/-! ### FP32 arithmetic of Confluence -/

def fdec (n : Nat) : FVal := fp32.decode n
def fenc (v : FVal) : Nat := fp32.encode .rne false v
/-- Sum, product and square root rounded once. -/
def fa (a b : FVal) : FVal := f32 (fadd a b)
def fm (a b : FVal) : FVal := f32 (fmul a b)
def fsqrt : FVal → FVal
  | .nan => .nan
  | .inf s => if s then .nan else .inf false
  | .fin s m e =>
    if m = 0 then .fin s 0 0
    else if s then .nan
    else
      let (m, e) := if e % 2 = 0 then (m, e) else (2 * m, e - 1)
      let n := m * 2 ^ 120
      let r := isqrt n 400 (2 ^ (Nat.log2 n / 2 + 1))
      f32 (.fin false (2 * r + if r * r = n then 0 else 1) (e / 2 - 61))
def fint (i : Int) : FVal := f32 ((Dy.ofInt i).val false)
/-- Nanoseconds as seconds. -/
def fseconds (ns : Int) : FVal := fdiv (fint ns) (fdec 0x4E6E6B28)
def fsin (v : FVal) : FVal := fdec (Config.sine (BitVec.ofNat 32 (fenc v))).toNat
def fcos (v : FVal) : FVal := fdec (Config.cosine (BitVec.ofNat 32 (fenc v))).toNat
/-- a ≤ b, false with a NaN. -/
def fle (a b : FVal) : Bool := !a.isNan && !b.isNan && !flt b a

/-- An angle brought into (−π, π]. -/
def wrapAngle : Nat → FVal → FVal
  | 0, v => v
  | n + 1, v =>
    if flt (fdec 0x40490FDB) v then wrapAngle n (fsub v (fdec 0x40C90FDB))
    else if fle v (fdec 0xC0490FDB) then wrapAngle n (fa v (fdec 0x40C90FDB))
    else v

/-! ### Records (R27, R229, R230) -/

/-- Flags that every record takes from the part as it stands: DEBUG_ACTIVE and CONFIG_DIVERGENT. -/
def Chip.partFlags (c : Chip) : Nat :=
  (if bitOf (c.fld SEC_DEBUG SEC_DEBUG.EVER) 1 || bitOf (c.fld SEC_DEBUG SEC_DEBUG.EVER) 3 || c.flag SAF_ISLAND_STATUS SAF_ISLAND_STATUS.LOCKSTEP_BROKEN then 2 ^ 5 else 0) +
  (if c.flag LNK_DOMAIN_STATUS LNK_DOMAIN_STATUS.DIVERGENT then 2 ^ 7 else 0)

/-- The time quality of device time. -/
def Chip.quality (c : Chip) : Nat := c.fld NET_TIME_STATUS NET_TIME_STATUS.QUALITY

def flValid : Nat := 1
def flInvalid : Nat := 2
def flHoldover (q : Nat) : Nat := if q = 1 ∨ q = 2 then 4 else 0
def flConflict : Nat := 8
def flLateRevision : Nat := 16
def flDegraded : Nat := 64
def flExtrapolated : Nat := 2 ^ 16
def flDroppedInput : Nat := 2 ^ 17

/-- The header of a record. -/
def recordHead (validity age producer revision quality sequence flags len : Nat) : List Byte :=
  leBytes 8 validity ++ leBytes 8 age ++ leBytes 2 producer ++ leBytes 1 revision ++ leBytes 1 quality ++
  leBytes 4 sequence ++ leBytes 4 flags ++ leBytes 4 len

/-- Table of R231: the payload of a Confluence record. -/
def recordBody (buf items dropped conflicts contribs conflictAddr : Nat) : List Byte :=
  leBytes 8 buf ++ leBytes 4 items ++ leBytes 4 dropped ++ leBytes 4 (min conflicts 0xFFFF) ++ leBytes 4 (min contribs 0xFFFF) ++
  leBytes 8 conflictAddr

/-- R229: a record in its ring, in one transfer, and then its signal. -/
def Chip.putRecord (c : Chip) (master slice base log2 sequence obj : Nat) (b : List Byte) : Chip :=
  let (_, c) := c.save { master := master, tag := slice, addr := base + 64 * (sequence % 2 ^ log2), len := 64, write := true } b
  c.unitSignal obj (.add 1) true

/-- Bytes Confluence reads for a slice; a read that fails gives free bytes (log 27). -/
def Chip.cflRead (c : Chip) (slice a n : Nat) : List Byte × Chip :=
  match c.loadRange cflMaster slice a n with
  | (.ok, b, c) => (b, c)
  | (_, _, c) => c.drawBytes n

def Chip.cflWrite (c : Chip) (slice a : Nat) (b : List Byte) : Chip := (c.saveRange cflMaster slice a b).2.2

/-! ### Triggers (R216) -/

/-- R216: the first edge at least 1 µs ahead of now. -/
def Chip.firstEdge (c : Chip) (n : Nat) : Nat :=
  let s := c.reg (CFL_TRIG_START n)
  let p := c.reg (CFL_TRIG_PERIOD n)
  let t := c.now + 1000
  if timeBefore s t then s + (timeDiff t s + p - 1) / p * p else s

/-- A write of CFL_TRIG_CTRL: EN arms the first edge, or is refused with ARM_ERR; ARM_ERR is cleared by writing 1; POL
holds while EN is set. -/
def triggerEnable (tag n v : Nat) (c : Chip) : Chip :=
  if tag ≠ 0 ∨ 16 ≤ n then c
  else
    let on := c.flag (CFL_TRIG_CTRL n) CFL_TRIG_CTRL.EN
    let c := if on then c else c.setFld (CFL_TRIG_CTRL n) CFL_TRIG_CTRL.POL (bitsOf v 2 2)
    let c := c.setFld (CFL_TRIG_CTRL n) CFL_TRIG_CTRL.OUT_EN (bitsOf v 1 1)
    let c := if bitOf v 3 then c.setFld (CFL_TRIG_CTRL n) CFL_TRIG_CTRL.ARM_ERR 0 else c
    if !bitOf v 0 then c.setFld (CFL_TRIG_CTRL n) CFL_TRIG_CTRL.EN 0
    else if on then c
    else
      let p := c.reg (CFL_TRIG_PERIOD n)
      let w := c.reg (CFL_TRIG_WIDTH n)
      let e := c.firstEdge n
      if p < 1000 ∨ 2000000000 < p ∨ w < 100 ∨ p < w + 100 ∨ timeBefore (c.now + 2147000000) e then
        c.setFld (CFL_TRIG_CTRL n) CFL_TRIG_CTRL.ARM_ERR 1
      else (c.setFld (CFL_TRIG_CTRL n) CFL_TRIG_CTRL.EN 1).setReg (CFL_TRIG_NEXT n) e

def execTriggerEnable (tag trigger : Nat) (value : W32) (s : State) : Host.Outcome State Fault Refusal :=
  s.on (triggerEnable tag trigger value.toNat)

/-! ### Fields of a stream (R219) -/

def FuseStream.u (s : FuseStream) (off k : Nat) : Nat := bytesU s.desc off k
def FuseStream.kind (s : FuseStream) : Nat := s.u 33 1
def FuseStream.trigger (s : FuseStream) : Nat := s.u 36 2 % 16
def FuseStream.trigEn (s : FuseStream) : Bool := bitOf (s.u 36 2) 4
def FuseStream.revisable (s : FuseStream) : Bool := bitOf (s.u 36 2) 5
def FuseStream.l0 (s : FuseStream) : Bool := bitOf (s.u 36 2) 6
def FuseStream.l1 (s : FuseStream) : Bool := bitOf (s.u 36 2) 7
def FuseStream.l2 (s : FuseStream) : Bool := bitOf (s.u 36 2) 8
def FuseStream.grid (s : FuseStream) : Nat := bitsOf (s.u 36 2) 10 9
def FuseStream.context (s : FuseStream) : Nat := s.u 38 1
def FuseStream.validOffset (s : FuseStream) : Int := sx 32 (s.u 44 4)
def FuseStream.ingestEnd (s : FuseStream) : Nat := s.u 52 4
def FuseStream.lateLimit (s : FuseStream) : Nat := s.u 56 4
def FuseStream.width (s : FuseStream) : Nat := s.u 64 2
def FuseStream.height (s : FuseStream) : Nat := s.u 66 2
def FuseStream.bufAddr (s : FuseStream) (k : Nat) : Nat := s.u 72 8 + k * s.u 80 4
def FuseStream.projMask (s : FuseStream) : Nat := if s.kind = 1 ∧ s.l0 then s.u 184 8 else 0

def Chip.stream? (c : Chip) (n : Nat) : Option FuseStream := AMap.get? c.cfl.streams n
def Chip.updStream (c : Chip) (n : Nat) (f : FuseStream → FuseStream) : Chip :=
  match c.stream? n with
  | none => c
  | some x => { c with cfl := { c.cfl with streams := AMap.set c.cfl.streams n (f x) } }

/-- The frame period: the trigger's PERIOD with TRIG_EN. -/
def Chip.framePeriod (c : Chip) (s : FuseStream) : Nat := if s.trigEn then c.reg (CFL_TRIG_PERIOD s.trigger) else s.u 40 4

/-- The programmed frame end (R219). -/
def Chip.frameEnd (c : Chip) (s : FuseStream) (edge : Nat) : Nat :=
  edge + (if s.kind = 1 then c.framePeriod s else 0) + s.ingestEnd

/-- The cut-off of a frame; none where LATE_LIMIT disables it. -/
def Chip.cutOff (c : Chip) (s : FuseStream) (edge : Nat) : Option Nat :=
  if s.lateLimit = 0xFFFFFFFF then none else some (c.frameEnd s edge + s.lateLimit)

/-- An event of the slice of a stream (R238). -/
def Chip.streamEvent (c : Chip) (n code seq d0 d1 : Nat) : Chip :=
  match c.stream? n with
  | none => c
  | some s => c.event s.slice code n seq d0 d1

/-- R239: a counter of a stream. -/
def Chip.streamBad (c : Chip) (n cause : Nat) : Chip :=
  let c := c.count (CFL_STREAM_BAD n) CFL_STREAM_BAD.COUNT 1
  c.streamEvent n 0x0204 0 cause (c.reg (CFL_STREAM_BAD n))

/-- R233: a late contribution dropped. -/
def Chip.lateDrop (c : Chip) (n seq validity lateness cause : Nat) : Chip :=
  let c := c.count (CFL_LATE_DROPS n) CFL_LATE_DROPS.COUNT 1
  let c := c.updStream n (fun s => { s with dropped := s.dropped + 1 })
  c.streamEvent n 0x0201 seq validity (lateness % 2 ^ 48 + cause * 2 ^ 48)

/-! ### Closing (R222) -/

/-- The stream is closed: its bindings end and its CLOSE packets complete. -/
def Chip.closeStream (c : Chip) (n : Nat) : Chip :=
  match c.stream? n with
  | none => c
  | some s =>
    let keep := fun (l : List Contrib) => l.filter (fun k => k.stream != n)
    let strip := fun (x : FuseStream) => if x.kind = 1 ∧ x.l0 then { x with desc := putAt x.desc 184 (leBytes 8 (putBits (x.u 184 8) n n 0)) } else x
    let f := { c.cfl with streams := (AMap.del c.cfl.streams n).map (fun p => (p.1, strip p.2)), waiting := keep c.cfl.waiting, late := keep c.cfl.late }
    let c := { c with cfl := f }
    let c := c.setReg (CFL_STREAM_STATUS n) 0
    s.closing.foldl (fun c id => c.finish id stDone) c

/-- A frame boundary of a closing stream. -/
def Chip.boundary (c : Chip) (n : Nat) : Chip :=
  match c.stream? n with
  | none => c
  | some s => if s.closing.isEmpty then c else c.closeStream n

/-! ### Poses (R223, R224) -/

def poseTime (b : List Byte) : Nat := bytesU b 0 8
def poseField (b : List Byte) (i : Nat) : FVal := fdec (bytesU b (8 + 4 * i) 4)

/-- The newest sample at or before `t`, and the one after it, of the retained samples from number `i` down. -/
def Chip.poseFind (c : Chip) (x : AlignCtx) (t : Nat) : Nat → Nat → Option (List Byte) → Option (List Byte) × Option (List Byte) × Chip
  | 0, _, above => (none, above, c)
  | n + 1, i, above =>
    let (b, c) := c.cflRead x.slice (x.base + 64 * (i % 2 ^ x.log2)) 64
    if poseTime b ≤ t then (some b, above, c) else Chip.poseFind c x t n (i - 1) (some b)

/-- A pose held from one sample. -/
def posePatterns (f : Nat → FVal) : List Nat := (List.range 6).map (fun i => fenc (f i))

/-- R224 case 1: between two samples. -/
def poseBetween (a b : List Byte) (t : Nat) : List Nat :=
  let f := fdiv (fint ((t : Int) - poseTime a)) (fint ((poseTime b : Int) - poseTime a))
  posePatterns (fun i =>
    let d := fsub (poseField b i) (poseField a i)
    fa (poseField a i) (fm f (if i < 3 then d else wrapAngle 64 d)))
• • • •
TASK ITEM - Quote verbatim the opening lines of the listing above, ending with the line where "with a NaN. -/" appears; include both endpoints and nothing more.

OUTPUT OF THE TASK -
/-! ### FP32 arithmetic of Confluence -/

def fdec (n : Nat) : FVal := fp32.decode n
def fenc (v : FVal) : Nat := fp32.encode .rne false v
/-- Sum, product and square root rounded once. -/
def fa (a b : FVal) : FVal := f32 (fadd a b)
def fm (a b : FVal) : FVal := f32 (fmul a b)
def fsqrt : FVal → FVal
  | .nan => .nan
  | .inf s => if s then .nan else .inf false
  | .fin s m e =>
    if m = 0 then .fin s 0 0
    else if s then .nan
    else
      let (m, e) := if e % 2 = 0 then (m, e) else (2 * m, e - 1)
      let n := m * 2 ^ 120
      let r := isqrt n 400 (2 ^ (Nat.log2 n / 2 + 1))
      f32 (.fin false (2 * r + if r * r = n then 0 else 1) (e / 2 - 61))
def fint (i : Int) : FVal := f32 ((Dy.ofInt i).val false)
/-- Nanoseconds as seconds. -/
def fseconds (ns : Int) : FVal := fdiv (fint ns) (fdec 0x4E6E6B28)
def fsin (v : FVal) : FVal := fdec (Config.sine (BitVec.ofNat 32 (fenc v))).toNat
def fcos (v : FVal) : FVal := fdec (Config.cosine (BitVec.ofNat 32 (fenc v))).toNat
/-- a ≤ b, false with a NaN. -/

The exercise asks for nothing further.